Carbon reduction projects that are relatively straightforward in other environments, can raise more issues in a healthcare setting. Upgrading or replacing lighting systems with energy-efficient LED lights is complicated by the fact that many areas within hospitals require a specific lux level 24 hours a day.
Finding the right balance
The strategy to achieve carbon reduction often starts with replacing archaic or inefficient equipment and assets with more energy-efficient alternatives. However, given the very specialist nature of much of the equipment used by the NHS, there are often no low-energy versions available. In these cases, eliminating carbon becomes a question of sourcing renewable energy to supply NHS premises.
NHS trusts need expert guidance to ensure the right balance is achieved between delivering essential services and meeting energy and carbon targets. Net zero is achievable, but requires a high degree of planning, preparation, and collaboration with multiple stakeholders.
Navigating the procurement maze
The NHS buys a large amount of goods and services to enable its daily operations, adding further complexity to net zero planning and implementation.

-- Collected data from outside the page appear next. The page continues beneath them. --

/-- A member of a hitch that is pre-empted tells the others, and its restart needs a new gate (R74). -/
def pullHitch (s : State) (t : Team) : State :=
  match t.hitch with
  | some h => clearGate (hitchSay s h "HITCH_PREEMPT" 0) h
  | none => s

/-- One victim goes to SAVING (R64, R74, R216). -/
def preemptTeam (s : State) (id : Nat) : State := pullHitch (beginSaving s id s.ost.plimit false) (getTeam s id)

/-- A pre-emption that no head asked for, within the limit on SAVED teams (R59, R74): with 256 of them the member goes on RUNNING (DESIGN CHOICE: R74
does not say; log 38). -/
def preemptForced (s : State) (id : Nat) : State := if decide (256 < savedCount s + 1) then s else beginSaving s id s.ost.plimit false

/-- Commit a pre-emption: the victims go to SAVING, a scan is told to stop, the rectangle is kept for the head. -/
def commitPreempt (s : State) (id : Nat) (q : RRect) (v : List Nat × List Nat) : State :=
  let s := v.1.foldl preemptTeam s
  let s := v.2.foldl (fun s r => updDie s (regionDie r) (fun d => { d with farrier := d.farrier.map (fun f => { f with pre := some (f.pre.getD s.clock) }) })) s
  { s with ost := { s.ost with holds := s.ost.holds ++ [(q.1, q.2.1, q.2.2.1, q.2.2.2, id)] } }

/-- Pre-empt for a team on one of the rectangles given (R64): the state, and the victims. -/
def preemptOn (s : State) (t : Team) (p : Nat) (noGuard : Bool) (qs : List RRect) : Option (State × List Nat) :=
  let cs := qs.filterMap (fun q => (victimsOf s t.id p noGuard q).map (fun v => (q, v)))
  match leastBy (fun c => victimCost s c.2) (cs.filter (fun c => !(c.2.1.isEmpty && c.2.2.isEmpty))) with
  | none => none
  | some c => if decide (256 < savedCount s + c.2.1.length) then none else some (unqueue (commitPreempt s t.id c.1 c.2) t.id, c.2.1)

def preemptHead (s : State) (t : Team) (p : Nat) (noGuard : Bool) : Option (State × List Nat) :=
  if tagReady s t then preemptOn s t p noGuard (aligned t.w t.h) else none

/-! ### Hitches (R74) -/

def isCoordinator (s : State) (h : Nat) : Bool :=
  match s.ost.hitches.find? h with
  | some x => x.members.foldl min 8192 == modN s
  | none => false

/-- WALLCLOCK in nanoseconds. -/
def wallNow (s : State) : Nat := s.host.wallclock + s.clock

/-- A SAVED team comes back from its image; one whose image is refused is LOST (R109). -/
def comeBack (s : State) (t : Team) : State := (doRestore s t.id t.leave.space t.leave.area none).getD (reportLost s t.id)

/-- Place a member launch, or pre-empt for it with p = 7 and without the guard; a SAVED member regains its own regions and comes back up to
START. None: neither can be done now, or it has been done. -/
def gateTry (s : State) (h : Nat) (t : Team) : Option State :=
  let note (s : State) (vs : List Nat) : State := updHitch s h (fun x => { x with team := some t.id, displaced := x.displaced ++ vs })
  if s.ost.holds.any (fun k => k.2.2.2.2 == t.id) then none
  else if t.state == .saved then
    let q : RRect := (t.x, t.y, t.w, t.h)
    if rectFree s t.id q then some (comeBack (note s []) t)
    else (preemptOn s t 7 true [q]).map (fun x => note x.1 x.2)
  else if t.state == .queued && s.sec.lcs != .retired then
    match place s t with
    | some s => some (note s [])
    | none => (preemptHead s t 7 true).map (fun x => note x.1 x.2)
  else none

/-- The member launch of a hitch: QUEUED or SAVED. -/
def memberOf (s : State) (h : Nat) : Option Team := s.teams.vals.find? (fun t => t.hitch == some h && (t.state == .queued || (t.state == .saved && !t.leave.lost)))

/-- The coordinator selects its member: T is set and GATE goes to the others; whether the member has been served. -/
def openGate (s : State) (h : Nat) (t : Team) : Bool × State :=
  let at' := wallNow s + (s.ost.hitches.getD h {}).lead * 1000
  let s := updHitch s h (fun x => { members := x.members, lead := x.lead, t := some at' })
  let s := hitchSay s h "GATE" (BitVec.ofNat 64 at')
  match gateTry s h t with
  | some s => (true, s)
  | none => (false, s)

/-- A member's turn in the selection: the coordinator opens the gate; while a gate is pending, the launch is tried again. -/
def hitchTurn (s : State) (h : Nat) (t : Team) : Bool × State :=
  match s.ost.hitches.find? h with
  | none => (false, s)
  | some x =>
    if x.t.isSome then
      (if x.startedAt then (false, s) else match gateTry s h t with | some s => (true, s) | none => (false, s))
    else if isCoordinator s h then openGate s h t else (false, s)

/-- Members whose gate is pending and that have not been served are tried ahead of every other launch (R74). -/
def retryGates (s : State) : State :=
  s.ost.hitches.cells.foldl (fun s c =>
    if c.2.t.isSome && !c.2.startedAt && c.2.team.isNone then
      (match memberOf s c.1 with
        | some t => (gateTry s c.1 t).getD s
        | none => s)
    else s) s

/-! ### Selection (R62, R65) -/

/-- One port's heads at priority p, one after the other while they can be served within the deficit: at most 128 regions (R62). -/
def servePort (p : Nat) (q : Nat) : Nat → State → State
  | 0, s => s
  | n + 1, s =>
    match headOfQueue s q with
    | none => s
    | some t =>
      let cost := t.w * t.h
      let deficit := s.ost.deficit.getD q 0
      if t.state != .queued || s.sec.lcs == .retired || effPrio s t != p || decide (deficit < cost) then s
      else
        let paid (s : State) : State := { s with ost := { s.ost with deficit := s.ost.deficit.put q (deficit - cost) } }
        match t.hitch with
        | some h =>
          let x := hitchTurn s h t
          if x.1 then servePort p q n (readHead (paid x.2) q) else x.2
        | none =>
          match place s t with
          | some s => servePort p q n (readHead (paid s) q)
          | none => match preemptHead s t p false with
            | some x => servePort p q n (readHead (paid x.1) q)
            | none => s

/-- The ports that have a head of priority p, from the pointer on. -/
def portOrder (s : State) (p : Nat) : List Nat :=
  let qs := sortKeys ((s.ost.queues.cells.map (·.1)).filter (fun q => match headOfQueue s q with
    | some t => t.state == .queued && effPrio s t == p
    | none => false))
  let start := s.ost.pointer.getD p 0
  qs.filter (fun q => decide (start ≤ q)) ++ qs.filter (fun q => decide (q < start))

/-- One full turn of the deficit round-robin at priority p. DESIGN CHOICE (log 49): after a full turn the pointer stands at the port it
began with. -/
def roundRobin (s : State) (p : Nat) : State :=
  let order := portOrder s p
  let s := order.foldl (fun s q =>
    let s := { s with ost := { s.ost with deficit := s.ost.deficit.put q (min (s.ost.deficit.getD q 0 + 16) 128) } }
    servePort p q 129 s) s
  match order with
  | q :: _ => { s with ost := { s.ost with pointer := s.ost.pointer.put p q } }
  | [] => s

/-- Restore a SAVED team to its regions, or pre-empt for it (R65). A hitch member waits for its gate (R74). -/
def tryRestore (s : State) (p : Nat) (t : Team) : State :=
  let q : RRect := (t.x, t.y, t.w, t.h)
  match t.hitch with
  | some h => (hitchTurn s h t).2
  | none =>
    if rectFree s t.id q then comeBack s t
    else if s.ost.holds.any (fun h => h.2.2.2.2 == t.id) then s
    else match preemptOn s t p false [q] with
      | some x => x.1
      | none => s

/-- SAVED teams of priority p by entry time. -/
def savedAt (s : State) (p : Nat) : List Team :=
  let ts := s.teams.vals.filter (fun t => t.state == .saved && !t.leave.lost && effPrio s t == p)
  let rec go : Nat → List Team → List Team
    | 0, _ => []
    | n + 1, l => match leastBy (fun t : Team => t.since) l with
      | some t => t :: go n (l.filter (fun u => u.id != t.id))
      | none => []
  go ts.length ts

/-- Heads that hold a kept rectangle enter it once it is free (R64); a SAVED member of a hitch comes back in it (R74). -/
def enterKept (s : State) : State :=
  s.ost.holds.foldl (fun s h =>
    let t := getTeam s h.2.2.2.2
    if t.state == TState.saved && !t.leave.lost && gatePending s t && rectFree s t.id (h.1, h.2.1, h.2.2.1, h.2.2.2.1) then comeBack s t
    else if t.state == TState.queued && s.sec.lcs != .retired && rectFree s t.id (h.1, h.2.1, h.2.2.1, h.2.2.2.1) && tagReady s t then takeRect s t.id (h.1, h.2.1, h.2.2.1, h.2.2.2.1) else s) s

/-- A head whose kept rectangle is lost competes again; holds of teams that are gone are dropped (R222, R373). -/
def tidyQueues (s : State) : State :=
  let s := { s with ost := { s.ost with
    holds := s.ost.holds.filter (fun h => let t : Team := getTeam s h.2.2.2.2; t.state == TState.queued || t.state == TState.saved)
    deficit := s.ost.deficit.mapVals (fun q d => if (headOfQueue s q).isNone then 0 else d) } }
  s.teams.vals.foldl (fun (s : State) (t : Team) =>
    if t.state == TState.queued && !((s.ost.queues.getD t.port []).contains t.id) && !(s.ost.holds.any (fun h => h.2.2.2.2 == t.id)) then
      { s with ost := { s.ost with queues := s.ost.queues.put t.port (t.id :: s.ost.queues.getD t.port []) } }
    else s) s

/-- One selection (R62). -/
def selection (s : State) : State :=
  let s := retryGates (enterKept (tidyQueues (drainAll s)))
  let s := (List.range 8).reverse.foldl (fun s p => roundRobin ((savedAt s p).foldl (fun s t => tryRestore s p t) s) p) s
  { s with ost := { s.ost with deficit := s.ost.deficit.mapVals (fun q d => if (headOfQueue s q).isNone then 0 else d) } }

/-- OSTLER_SELECTION. -/
def execOstlerSelection (s : State) : Out' := runStep selection s

/-! ### LOADING (R47, R67) -/

/-- A strand as a load leaves it before the Groom (R266): the launch's priority, supervisor mode for a supervisor team (R372). -/
def freshStrand (t : Team) : Strand :=
  { spr := { svm := t.svm, prio := BitVec.ofNat 3 t.prio, eprio := BitVec.ofNat 3 t.prio } }

/-- Registers of an entry: g1 to g30, with g0 and g31 zero. -/
def entryRegs (e : GEntry) : Vector Word 32 := Vector.ofFn (fun (k : Fin 32) => if k.val = 0 then 0 else e.regs.getD (k.val - 1) 0)

/-- The Groom (R47): the strands as filled, those that run, which wait for START (R67), then ARG0 and ARG1. -/
def groom (s : State) (t : Team) (dpc : Word) (es : List GEntry) : State :=
  let s := t.strands.foldl (fun s i => setStrand s i (freshStrand t)) { s with teth := { s.teth with dirty := s.teth.dirty ++ t.strands } }
  let idx (e : GEntry) : Nat := ((t.y + e.ry) * 16 + t.x + e.rx) * 4 + e.strand
  let s := es.foldl (fun s e => setStrand s (idx e) { freshStrand t with regs := entryRegs e, pc := e.pc, run := if e.run then .ready else .idle, hold := if e.run then some .start else none }) s
  t.regions.foldl (fun s r =>
    let z := r * 4
    let s := if dpc != 0 && !(es.any (fun e => idx e == z)) then setStrand s z { freshStrand t with pc := dpc, run := .ready, hold := some .start } else s
    updStrand s z (fun st => { st with regs := (st.regs.set 1 t.arg0).set 2 t.arg1 })) s

/-- A region as a load leaves it: its numbers start at 1 (R268). -/
def freshRegion (g : Region) : Region :=
  { g with cmds := {}, ports := {}, sects := {}, ctrlq := [], phases := {}, carters := {}, barrier := {}, prog := 1, started := [] }
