-- ==== Sys2Proof/Machine/Boot.lean ====
section
/-! DEFINITION. Boot, measurement, attestation and the lifecycle (R50–R58), the registration of images (R44, R257), power-up (R49) and
power loss (R109). -/

namespace Sys2Proof.Machine

/-! ### Measurement (R53) -/

def getMeas (t : Trust) (i : Nat) : BitVec 512 := t.meas.getD i 0

/-- MEASi := SHAKE256(MEASi ‖ type ‖ len ‖ data), 64 bytes (R53). -/
def extendMeas (t : Trust) (i : Nat) (ty : Byte) (data : List Byte) : Trust :=
  let msg := toBytes (getMeas t i) 64 ++ [ty] ++ toBytes (BitVec.ofNat 32 data.length) 4 ++ data
  { t with meas := t.meas.set i (BitVec.ofNat 512 (ofBytes (Shake.shake256 msg 64))) }

/-! ### Cold reset (R51, R58) -/

/-- What a reset leaves of the trust record: fuses and flash. -/
def wiped (t : Trust) : Trust :=
  { t with ready := false, recovery := false, dbg := false, svn := 0, meas := List.replicate 8 0, nonce := none, att := [], booted := false }

/-- Whether the boot ROM starts an image (R51). -/
def imageGood (t : Trust) (img : List Byte) : Bool := Config.firmwareSigned img && decide (t.fuses ≤ (Config.firmwareSvn img).toNat)

/-- The boot ROM measures (R53, R58), the firmware blows fuse bits up to its SVN, and on a module whose
DEBUG_OPEN fuse is blown opens the debug port, also once it is RETIRED. -/
def measured (t : Trust) (img : List Byte) : Trust :=
  let svn := (Config.firmwareSvn img).toNat
  let t := extendMeas t 0 (Config.measType 0) img
  let t := extendMeas t 1 (Config.measType 1) (Config.firmwareManifest img ++ [BitVec.ofNat 8 svn])
  let t := extendMeas t 2 (Config.measType 2) (Config.bootEvent t.lcs.code t.fuses t.device t.idSeed t.opened)
  let t := { t with svn := svn, fuses := max t.fuses svn, booted := true }
  if t.opened then { extendMeas t 2 (Config.measType 2) (Config.debugEvent none) with dbg := true } else t

/-- The boot sequence (R51): without a good image the module waits in RECOVERY. -/
def boot (t : Trust) : Trust :=
  let t := wiped t
  match t.flash with
  | some img => if imageGood t img then measured t img else { t with recovery := true }
  | none => { t with recovery := true }

/-- Teams that a reset leaves: SAVED ones, whose images stand outside the volatile state (R109). -/
def afterReset (teams : Assoc Team) : Assoc Team :=
  ⟨(teams.cells.filter (fun c => c.2.state == .saved)).map (fun c => (c.1, { c.2 with since := 0 }))⟩

/-- Every other piece of state goes to its reset value (R49); memory stays; a save that the reset interrupted is reported LOST (R109). -/
def resetAll (s : State) : State :=
  let s := rekeyMem s (modN s) 0
  let teams := afterReset s.teams
  let torn := s.teams.vals.filter (fun t => t.state == .saving)
  let fresh : State :=
    { mem := s.mem, wlog := s.wlog, poison := s.poison.map (rekey (modN s) 0), schedule := s.schedule, free := s.free
      teams := teams, saves := ⟨s.saves.cells.filter (fun c => (teams.find? c.1).isSome)⟩
      ost := { nextTeam := s.ost.nextTeam, serial := s.ost.serial, usedTags := teams.vals.map (fun t => t.atag) }
      host := { out := s.host.out, wallclock := s.host.wallclock + s.clock } }
  torn.foldl (fun s t => emit s (.event "LOST" [BitVec.ofNat 64 t.id])) fresh

/-- COLD_RESET (R51). -/
def execColdReset (s : State) : Out' := runTrust (fun s => boot s.sec) resetAll s

/-- FWLOAD (R51): in RECOVERY the module takes the image and resets itself. DESIGN CHOICE (log 51): outside RECOVERY, of which R51 says
nothing, it is refused with REFUSED. -/
def execFwload (image : List Byte) (s : State) : Out' :=
  runTrust (fun s => if s.sec.recovery then boot { s.sec with flash := some image } else s.sec)
    (fun s => if s.sec.recovery then resetAll s else refuse s "FWLOAD" "REFUSED") s

/-! ### Measured inputs (R44, R53, R257)

DESIGN CHOICE (log 51): the mailbox commands of this file are served in every state of the module, in RECOVERY and before a boot too; the
spec does not say whether a mailbox without firmware answers. -/

/-- MEASEXT (R53): MEAS4–MEAS7, 1 to 4096 bytes. -/
def measextOk (i : BitVec 3) (data : List Byte) : Bool := decide (4 ≤ i.toNat) && decide (1 ≤ data.length) && decide (data.length ≤ 4096)

def execMeasext (i : BitVec 3) (data : List Byte) (s : State) : Out' :=
  runTrust (fun s => if measextOk i data then extendMeas s.sec i.toNat (Config.measType i.toNat) data else s.sec)
    (fun s => if measextOk i data then reply s "MEASEXT" else refuse s "MEASEXT" "REFUSED") s

/-- Whether IMGREG takes an image (R44, R254): id 0 is never valid, the bytes lie in HBM, and the header names the id. -/
def imgregOk (s : State) (id : Word32) (addr len : Word) : Bool :=
  id != 0 && decide (addr.toNat + len.toNat ≤ Config.hbmBytes) && decide (64 ≤ len.toNat)
    && ofBytes (readBytes s (hbmKey (modN s) (addr.toNat + 4)) 4) == id.toNat

/-- The entry that MEAS3 is extended with (R257): IMGID, LEN and the digest of the registered bytes. -/
def imgEntry (s : State) (id : Word32) (addr len : Word) : List Byte :=
  toBytes id 4 ++ toBytes len 8 ++ Shake.shake256 (readBytes s (hbmKey (modN s) addr.toNat) len.toNat) 32
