-- ==== Sys2Proof/Machine/Core.lean ====
section
/-! DEFINITION. The machine as the host's interface takes it. -/

def Sys2Proof.core : Host.Core :=
  { State := Sys2Proof.Machine.State
    Fault := Sys2Proof.Machine.Fault
    Refusal := Sys2Proof.Machine.Refusal
    step := Sys2Proof.Machine.step
    reset := Sys2Proof.Machine.State.reset }
end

NHS trusts utilise multiple procurement systems, often including Private Funding Initiative (PFI) arrangements, which requires consideration of life-cycle costing. Trusts need to find specialist partners who understand the different procurement mechanisms, can provide the necessary costings and evaluations, and can navigate the legal frameworks so that carbon reduction programmes are not delayed by the process.
Funding the carbon revolution
Not surprisingly, one of the biggest obstacles to carbon reduction in the NHS is funding – not just for capital investments, but for the expertise and skills required to plan, design, and deliver carbon-reduction schemes. Grants released by the government via the Low Carbon Skills Fund were snapped up within 24 hours. NHS trusts that have not secured grants, need to find ways to fund the specialist consultancy support they need. One option is to find partners that can incorporate consultancy work into specific project development agreements for low-carbon schemes.
It’s important to prioritise high-impact long-lead-time projects and develop a pipeline of carbon reduction measures over the coming years. Various funding options are available for capital projects, whether via public-private partnership, third-party funding, or public grants. EQUANS can also provide direct funding for capital investments, allowing NHS trusts to make repayments directly from the savings they achieve.
Sustainable solutions for a carbon-free NHS
EQUANS bespoke “NHS Zero” offering can help the NHS rise to the challenge of achieving net zero carbon by 2040. By combining our sustainable energy and facilities management expertise, NHS Zero provides a platform of support to the NHS at every stage of its net zero journey – from consultancy to project concept, planning to funding and delivery, we offer autonomy over all energy and carbon related transactions, including monitoring and verification of savings with a continual improvement ethos.
Now is the time for action. The NHS has an opportunity to respond to the climate change emergency by transforming into an organisation that works in harmony with the planet – while continuing to improve health and well-being for future generations.